XPO Logistics Inc. earned a profit in the first quarter of the year for the first time since 2010, rocketing past analyst expectations on the strength of its linehaul, cross-dock and pickup-and-delivery operations.

The less-than-truckload and third- party-logistics provider earned $19.5 million, or 16 cents per share. The forecast from a Bloomberg News survey of industry analysts was $7.4 million, or 7 cents.

That compares with a loss in the year-ago quarter of $23.2 million, or 21 cents.



The quarter’s results continue the Greenwich, Conn.-based company’s turnaround. XPO had not earned profits in 18 consecutive quarters prior to the middle of 2016.

“We had another fantastic quarter,” CEO Brad Jacobs told Transport Topics. “We’re on a roll with sales, signing the largest contract of any of our business lines in our history. It’s an intermodal contract.”

He said the company also won a large contract to manage reverse logistics in North America for a global consumer brand. “We closed a record $716 million of new business in the quarter, up 67% versus last year.”

Revenue slightly decreased year-over-year to $3.54 billion from $3.55 billion.

However, Jacobs noted that XPO still owned the old Con-way truckload division in early 2016 — which TFI International purchased last October.
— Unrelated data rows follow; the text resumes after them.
-- ==== Sys2Proof/Machine/Dispatch.lean ====
section
/-! DEFINITION. One arm per command of spec/opcode_table.json. -/

namespace Sys2Proof.Machine

/-- A command's next stage (log 2): in Idle its acceptance (43_control.md R170), in Busy its completion by the
engine (43_control.md R172). -/
def exec (i : Instr) (s : State) : Host.Outcome State Fault Refusal :=
  match i with
  | .nop => Sys2Proof.Machine.execNop s
  | .cscFwd => Sys2Proof.Machine.execCscFwd s
  | .cscInv => Sys2Proof.Machine.execCscInv s
  | .repack => Sys2Proof.Machine.execRepack s

end Sys2Proof.Machine
end

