-- ==== Sys2Proof/Machine/Core.lean ====
section
/-! DEFINITION. The machine behind the host's interface. -/

def Sys2Proof.core : Host.Core :=
  { State := Sys2Proof.Machine.State, Fault := Sys2Proof.Machine.Fault,
    Refusal := Sys2Proof.Machine.Refusal, step := Sys2Proof.Machine.step,
    reset := Sys2Proof.Machine.State.reset }
end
Excluding the Con-way truckload business, XPO revenue increased 3.5%, or $122.6 million, compared with last year.

Net revenue, the amount remaining after removing transportation costs, rose 4.5% to $338.8 million in the less-than-truckload business and increased 15% in last-mile to $61.5 million but fell 6.2% in freight brokerage to $85.9 million. The freight brokerage division consists of truck brokerage, intermodal and expedited services.

“Truck brokerage revenue grew 14% and volume grew 10%, but margins were pressured industrywide and we were not immune to that,” Jacobs acknowledged. “I would characterize it as a loose [truckload] market; capacity is ample.” He said contract rates were flat to down versus 2016 levels.

XPO’s intermodal business struggled in the first quarter because the loose market provided shippers a cost-effective trucking alternative to the railroads for longhauls, he explained.

“While intermodal as an area was weak, we’ve gotten some big wins there recently that should improve the profitability of that business going forward,” Jacobs said.

Operating income year-over-year surged 49% to $78.2 million in the North American less-than-truckload business and also jumped 48% to $47.2 million in the logistics unit.

“How many businesses — not just in transportation, but in any business — grow operating income 49% on a year-over-year basis?” Jacobs boasted to TT.

In less-than-truckload, total pounds per day rose 4.8%, shipments per day went up 0.9%, and weight per shipment climbed 3.8%. Revenue per 100 pounds of freight increased 1.2%, but it fell 1.1% when fuel surcharges were removed from the total.

Last-mile business, driven primarily by the e-commerce boom, reported a 16% increase in top-line revenue. Jacobs said strong performers included last-mile deliveries for appliances, furniture and electronics.

XPO ranks No. 1 on the Transport Topics Top 50 list of the largest logistics companies in North America, and No. 3 on the Top 100 list of the largest U.S. and Canadian for-hire carriers.

The company said it still expects to have 2017-18 free cash flow of approximately $900 million, including at least $350 million of free cash flow generated this year.

It also expects an adjusted earnings before interest, taxes, depreciation and amortization of at least $1.35 billion in 2017 and $1.58 billion in 2018.